* **TASK DETAILS**:
In the listing below, print exactly the lines between the line holding "let diff := dc.toInt" and the line holding "ph := .idle", inclusive, and no more.
- Opening Delimiter -
/-- 00 R8: every record of an arithmetic with a carrier of `top + 1` values (every one that registers of a fixed number of bits
hold, such as IEEE 754 binary64) is an instance that `ARITH` can name: on its patterns the machine's operations are the record's, at
every byte and decimal constant that `CSC` takes and every step. How the record stands in State is the model's choice (log
entry 12). -/
def Obligations.EveryFiniteRecordIsAnInstance : Prop :=
  ∀ (top : Nat) (A : ArithOps (Fin (top + 1))),
    let B := arithOps (.finite (tablesOf A))
    let p (x : Fin (top + 1)) : Sample := .pattern x.val
    (∀ x y, B.add (p x) (p y) = p (A.add x y) ∧ B.sub (p x) (p y) = p (A.sub x y) ∧ B.mul (p x) (p y) = p (A.mul x y)) ∧
    (∀ k, B.const k = p (A.const k)) ∧ (∀ q ∈ literals, B.lit q = p (A.lit q)) ∧
    ∀ x, ∀ step < 256, B.roundDiv (p x) step = A.roundDiv x step

/-- 41 R90: under the reference meaning of `Real` the network is the 8-point DCT-II with orthonormal scaling, and its eight basis
vectors have unit length and are orthogonal. -/
def Obligations.DctNetworkIsDctII : Prop :=
  (∀ (x : Fin 8 → ℝ) (k : Fin 8), octGet (dct8 realOps (octOf x)) k = dctScale k * ∑ n, x n * dctCos k n) ∧
  ∀ k l : Fin 8, ∑ n, (dctScale k * dctCos k n) * (dctScale l * dctCos l n) = if k = l then 1 else 0

/-- 41 R94, R93: the closed form of the two passes under the reference meaning, in which they commute. -/
def Obligations.TransformClosedForm : Prop :=
  ∀ b : Block ℝ,
    (∀ u v : Fin 8, blockAt (transform realOps b) u v =
      dctScale u * dctScale v * ∑ r, ∑ j, blockAt b r j * dctCos u r * dctCos v j) ∧
    rowTransform realOps (columnTransform realOps b) = transform realOps b

/-- 41 R88: each numerator over 2^30 is the exact cosine rounded to the nearest multiple of 2^-30, with no tie. -/
def Obligations.ConstantsAreNearest : Prop :=
  ∀ k : DctConst, |(dctNumerator k : ℝ) / 2 ^ 30 - realConst k| < 1 / 2 ^ 31

/-- 00 R10, 41 R95: `Q30` is admissible with bound 2^-18 and rounds exactly; and for every admissible instance whose rounding is
exact (42 R99, R100), a coefficient equals the reference coefficient where the reference quotient is farther than `eps / step` from
every half-integer, and anywhere else differs from it by at most one. For the last, `eps < 1` is the model's inference: R10 names
no limit, and from 1 on two quotients `eps / step` apart can round to integers two apart (log entry 25). -/
def Obligations.QThirtyIsAdmissible : Prop :=
  (∀ (pixels : List Byte) (width col : Nat) (c : Component) (i : Fin 64),
    |(((transform q30Ops (stripSamples q30Ops pixels width col c))[i] : ℚ) : ℝ) -
      (transform realOps (stripSamples realOps pixels width col c))[i]| ≤ 1 / 2 ^ 18) ∧
  arithClose (arithOps .q30) (fun x => ((exactOf x : ℚ) : ℝ)) (1 / 2 ^ 18) ∧
  roundsExactly (arithOps .q30) (fun x => ((exactOf x : ℚ) : ℝ)) ∧
  ∀ (α : Type) (A : ArithOps α) (value : α → ℝ) (eps : ℝ), arithClose A value eps → roundsExactly A value →
    ∀ (pixels : List Byte) (width col : Nat) (lt ct : List Byte) (c : Component) (i : Fin 64),
      isStrip pixels width col → tablesPositive lt ct →
      let step : ℝ := ((if c = .y then lt else ct).getD i.val 0).toNat
      let quotient := (columnPassOf realOps pixels width col c)[i] / step
      let coef := stripCoefs A pixels width lt ct col c i
      let reference := stripCoefs realOps pixels width lt ct col c i
      ((∀ k : ℤ, eps / step < |quotient - (k + 1 / 2)|) → coef = reference) ∧ (eps < 1 → |coef - reference| ≤ 1)

/-- 41 R97: a flat block transforms to zero but for index 0, in every arithmetic in which `x - x = 0`, `0 * k = 0`,
`0 + 0 = 0 - 0 = 0`; and index 0 under `Q30` and under the reference meaning. -/
def Obligations.FlatBlockTransform : Prop :=
  (∀ (α : Type) (A : ArithOps α) (zero x : α), (∀ y, A.sub y y = zero) → (∀ k, A.mul zero (A.const k) = zero) →
    A.add zero zero = zero → A.sub zero zero = zero →
    ∀ u v : Fin 8, (u ≠ 0 ∨ v ≠ 0) → blockAt (transform A (Vector.replicate 64 x)) u v = zero) ∧
  (∀ x : ℚ, blockAt (transform q30Ops (Vector.replicate 64 x)) 0 0 = x * 379625062 ^ 2 / 2 ^ 54) ∧
  (∀ x : ℝ, blockAt (transform realOps (Vector.replicate 64 x)) 0 0 = 8 * x)

/-! ## The quantizer -/

/-- 42 R99, R104: `RHA` by its two cases; it is odd; and the integer form of `RHA` of a quotient under `Q30`. -/
def Obligations.RoundingRule : Prop :=
  (∀ q : ℚ, (0 ≤ q → roundHalfAway q = ⌊q + 1 / 2⌋) ∧ (q < 0 → roundHalfAway q = -⌊-q + 1 / 2⌋) ∧
    roundHalfAway (-q) = -roundHalfAway q) ∧
  ∀ (n : Int) (d step : Nat), 0 < d → 0 < step →
    q30Ops.roundDiv ((n : ℚ) / d) step = n.sign * ((2 * |n| + (d * step : Nat)) / (2 * (d * step : Nat)))

/-- 42 R100, R101: `QNT c` writes all of `CF[c]`, each entry the rounded quotient by the step of `QL` for component 0 and of `QC`
for 1 and 2; it writes nothing else but `SEQ.PH`, and completes in every state. An entry whose step is zero (R102) or whose
quotient does not fit 16 bits is open here (log entries 6, 7). -/
def Obligations.QntResult : Prop :=
  ∀ (c : Component) (s : State),
    ∃ b, exec (qntOp c) s = .next { s with hw := { s.hw with
        cf := setComp s.hw.cf c b, seq := { s.hw.seq with ph := afterQnt c } } } ∧
      ∀ i : Fin 64,
        let step := (readByte (if c = .y then s.hw.ql else s.hw.qc) i.val).toNat
        let z := (arithOps s.cfg.arith).roundDiv (getComp s.hw.sb c)[i] step
        0 < step → -(2 ^ 15) ≤ z → z < 2 ^ 15 → b[i].toInt = z

/-- 42 R103: the ranges of `CF` for every pixel strip under `Q30`, every step at least 1. -/
def Obligations.QuantizedRanges : Prop :=
  ∀ (pixels : List Byte) (width col : Nat) (lt ct : List Byte), tablesPositive lt ct →
    let C := stripCoefs q30Ops pixels width lt ct col
    (-1024 ≤ C .y 0 ∧ C .y 0 ≤ 1016) ∧ |C .cb 0| ≤ 1020 ∧ |C .cr 0| ≤ 1020 ∧
      ∀ (c : Component) (i : Fin 64), i ≠ 0 → |C c i| ≤ 1020

/-! ## The entropy coder -/

/-- 43 R105, R106, 30 R67, R68: the category is the number of bits of the magnitude, and the extra bits of a nonzero value. -/
def Obligations.CategoryAndExtraBits : Prop :=
  category 0 = 0 ∧ ∀ v : Int, v ≠ 0 →
    1 ≤ category v ∧ 2 ^ (category v - 1) ≤ v.natAbs ∧ v.natAbs < 2 ^ category v ∧ category (-v) = category v ∧
    (extraBits v : Int) = (if 0 < v then v else v + 2 ^ category v - 1) ∧
    extraBits v < 2 ^ category v ∧ (2 ^ (category v - 1) ≤ extraBits v ↔ 0 < v)

/-- 43 R120: the round trip of the categorization, for every integer. -/
def Obligations.CategorizationRoundTrip : Prop :=
  ∀ v : Int, decodeExtra (category v) (extraBits v) = v

/-- 43 R107, R119, 30 R75: a valid entry is returned; a miss gives the placeholder under `PLACEHOLDER` and raises under
`FAULT`. -/
def Obligations.LookupRule : Prop :=
  ∀ (cfg : Config) (k : CoefKind) (t : TableSel) (i : Nat) (free : HuffCode),
    (∀ code, (romOf cfg.huff k t)[i]? = some (some code) → lookup cfg k t (some i) free = some code) ∧
    ((∀ code, (romOf cfg.huff k t)[i]? ≠ some (some code)) → cfg.missPolicy = .placeholder →
      ∃ c, lookup cfg k t (some i) free = some c ∧ c.code = 0xFFFF ∧ c.len = 16) ∧
    ((∀ code, (romOf cfg.huff k t)[i]? ≠ some (some code)) → cfg.missPolicy = .fault →
      lookup cfg k t (some i) free = none)

/-- 43 R117: with nonzero steps the DC categories are at most 11 and the AC categories at most 10, so with `HUFF_STD` no lookup
of a strip misses, under either policy. -/
def Obligations.ReachableSymbols : Prop :=
  ∀ (pixels : List Byte) (width : Nat) (lt ct : List Byte), tablesPositive lt ct →
    (∀ (col : Nat) (c : Component),
      let C := fun col => stripCoefs q30Ops pixels width lt ct col c
      category (C col 0) ≤ 11 ∧ category (C (col + 8) 0 - C col 0) ≤ 11 ∧
        ∀ i : Fin 64, i ≠ 0 → category (C col i) ≤ 10) ∧
    ∀ cfg : Config, cfg.arith = .q30 → cfg.huff = huffStd → pixels.length = width * 32 →
      ∃ bytes, encodeStrip cfg pixels width lt ct = .ok bytes

/-- 43 R109, R107: `ENCDC c` sends the code of the category of `CF[c][0] - PRED[c]` and then its extra bits, none for category 0;
it updates `PRED[c]`; a miss under `FAULT` ends the run with error 3 (60 R152, R155). That the raising operation has updated
`PRED[c]` and sent nothing is the model's choice among the points that 60 R156 allows (log entry 21); that the categories 12 to 15
are looked up like any other, and that category 16, which no run reaches, is left out here and has a free code, is log entry 9. -/
def Obligations.EncdcResult : Prop :=
  ∀ (c : Component) (s : State),
    let dc := (getComp s.hw.cf c)[0]
    let diff := dc.toInt - (getComp s.hw.pred c).toInt
    category diff < 16 → s.hw.outlen.toNat + 20 ≤ capacity .out →
    match lookup s.cfg .dc (if c = .y then .luma else .chroma) (some (category diff)) default with
    | some code =>
      ∃ h, putAll ((code.code.toNat, code.len) :: if diff = 0 then [] else [(extraBits diff, category diff)]) s.hw = some h ∧
        exec (encdcOp c) s = .next { s with hw := { h with
          pred := setComp s.hw.pred c dc, seq := { s.hw.seq with ph := encacPhase c } } }
    | none =>
      exec (encdcOp c) s = .next { s with hw := { s.hw with
        pred := setComp s.hw.pred c dc
        status := { busy := false, done := false, err := true, errcode := 3 }, outlen := 0
        seq := { s.hw.seq with ph := .idle } } }

/-- 43 R110 to R116 and the grammar 30 R69: `ENCAC c` sends the items of the grammar, the run and the ZRL codes of each computed
from the number of zeros before it, and the EOB exactly when scan position 63 is zero; `RUN` is 0 and `LAST` the last nonzero
position afterwards, and `SEQ` as the table says. A miss under `FAULT` ends the run with error 3. That the sizes 11 to 15, which no
run reaches, are looked up like any other, and that size 16 is left out here and has a free code, is the model's choice (log
entry 9); `K` is left open (log entry 16). -/
def Obligations.EncacResult : Prop :=
  ∀ (c : Component) (s : State),
    (∀ k, 1 ≤ k → k ≤ 63 → category (zigzag (getComp s.hw.cf c) k) < 16) →
    s.hw.outlen.toNat + 1270 ≤ capacity .out → (c = .cr → s.hw.seq.col.toNat + 8 < 2 ^ 17) →
    match acPairs s.cfg (if c = .y then .luma else .chroma) 0 (acValues fun i => (getComp s.hw.cf c)[i].toInt) with
    | some ps =>
      ∃ h k last, putAll ps s.hw = some h ∧ isLast (getComp s.hw.cf c) last ∧
        exec (encacOp c) s = .next { s with hw := { h with
          run := 0, k := k, last := BitVec.ofNat 6 last, seq := afterEncac c s.hw } }
    | none =>
      ∃ t, exec (encacOp c) s = .next t ∧
        t.hw.status = { busy := false, done := false, err := true, errcode := 3 } ∧ t.hw.outlen = 0 ∧ t.hw.seq.ph = .idle

/-- 43 R109, R112: `ENCDC c` and `ENCAC c` complete in every state in which `OUT` has room for what one of them can send. Of the
states that no run reaches, in which the spec states nothing, it is the model's choice that they complete: DC categories above 11
and AC sizes above 10 (log entry 9), and `CNT` above 7 (log entry 19). -/
def Obligations.CodingCompletes : Prop :=
  ∀ (c : Component) (s : State),
    (s.hw.outlen.toNat + 20 ≤ capacity .out → ∃ t, exec (encdcOp c) s = .next t) ∧
    (s.hw.outlen.toNat + 1270 ≤ capacity .out → ∃ t, exec (encacOp c) s = .next t)

/-! ## The writer -/

/-- 44 R121, R122: `PUTB v, n` appends the low `n` bits of `v` to the pending bits, moves every whole byte to `OUT` with a 0x00
after each 0xFF, and keeps the rest; `n = 0` changes nothing at all. -/
def Obligations.PutbResult : Prop :=
  ∀ (s : State) (n : BitVec 5) (v : BitVec 16), n.toNat ≤ 16 →
    (n = 0 → exec (.putb n v) s = .next s) ∧
    (writerOk s.hw → Memory.wf s.hw.out = true → s.hw.outlen.toNat + 4 ≤ capacity .out →
      let bits := bitsOf s.hw.acc.toNat s.hw.cnt.toNat ++ bitsOf v.toNat n.toNat
      ∃ t, exec (.putb n v) s = .next t ∧
        t = { s with hw := { s.hw with acc := t.hw.acc, cnt := t.hw.cnt, out := t.hw.out, outlen := t.hw.outlen } } ∧
        outBytes t.hw = outBytes s.hw ++ stuffBytes (wholeBytes bits) ∧
        t.hw.cnt.toNat = bits.length % 8 ∧ t.hw.acc.toNat = natOfBits (bits.drop (8 * (bits.length / 8))) ∧
        sameBytesOutside s.hw.outlen.toNat t.hw.outlen.toNat s.hw t.hw)

/-- 44 R123, 30 R79: `FIN` emits nothing when no bit is pending, else one byte with the pending bits on top and zeros below, which
is never 0xFF. -/
def Obligations.FinResult : Prop :=
  ∀ s : State,
    (s.hw.cnt = 0 → exec .fin s = .next { s with hw := { s.hw with seq := { s.hw.seq with ph := .halt } } }) ∧
    (0 < s.hw.cnt.toNat → writerOk s.hw → Memory.wf s.hw.out = true → s.hw.outlen.toNat < capacity .out →
      let b := byteOfBits (bitsOf s.hw.acc.toNat s.hw.cnt.toNat)
      b ≠ 0xFF ∧ ∃ out, exec .fin s = .next { s with hw := { s.hw with
          acc := 0, cnt := 0, out := out, outlen := s.hw.outlen + 1, seq := { s.hw.seq with ph := .halt } } } ∧
        readByte out s.hw.outlen.toNat = b ∧ ∀ a, a ≠ s.hw.outlen.toNat → readByte out a = readByte s.hw.out a)

/-- 44 R128, 30 R77 to R79: from an empty writer, any list of `PUTB` and then `FIN` leaves in `OUT` the bits in order, packed,
padded with zeros and stuffed. -/
def Obligations.WriterStream : Prop :=
  ∀ (ps : List (Nat × Nat)) (tick : Nat) (h : Hardware), (∀ p ∈ ps, p.2 ≤ 16) →
    h.acc = 0 → h.cnt = 0 → h.outlen = 0 → Memory.wf h.out = true →
    2 * (((pairBits ps).length + 7) / 8) ≤ capacity .out →
    ∃ h', (putAll ps h).bind (flush tick) = some h' ∧ outBytes h' = streamBytes (pairBits ps) ∧ h'.acc = 0 ∧ h'.cnt = 0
- Closing Delimiter -
* **SOLVED PROBLEM**:
    let diff := dc.toInt - (getComp s.hw.pred c).toInt
    category diff < 16 → s.hw.outlen.toNat + 20 ≤ capacity .out →
    match lookup s.cfg .dc (if c = .y then .luma else .chroma) (some (category diff)) default with
    | some code =>
      ∃ h, putAll ((code.code.toNat, code.len) :: if diff = 0 then [] else [(extraBits diff, category diff)]) s.hw = some h ∧
        exec (encdcOp c) s = .next { s with hw := { h with
          pred := setComp s.hw.pred c dc, seq := { s.hw.seq with ph := encacPhase c } } }
    | none =>
      exec (encdcOp c) s = .next { s with hw := { s.hw with
        pred := setComp s.hw.pred c dc
        status := { busy := false, done := false, err := true, errcode := 3 }, outlen := 0
        seq := { s.hw.seq with ph := .idle } } }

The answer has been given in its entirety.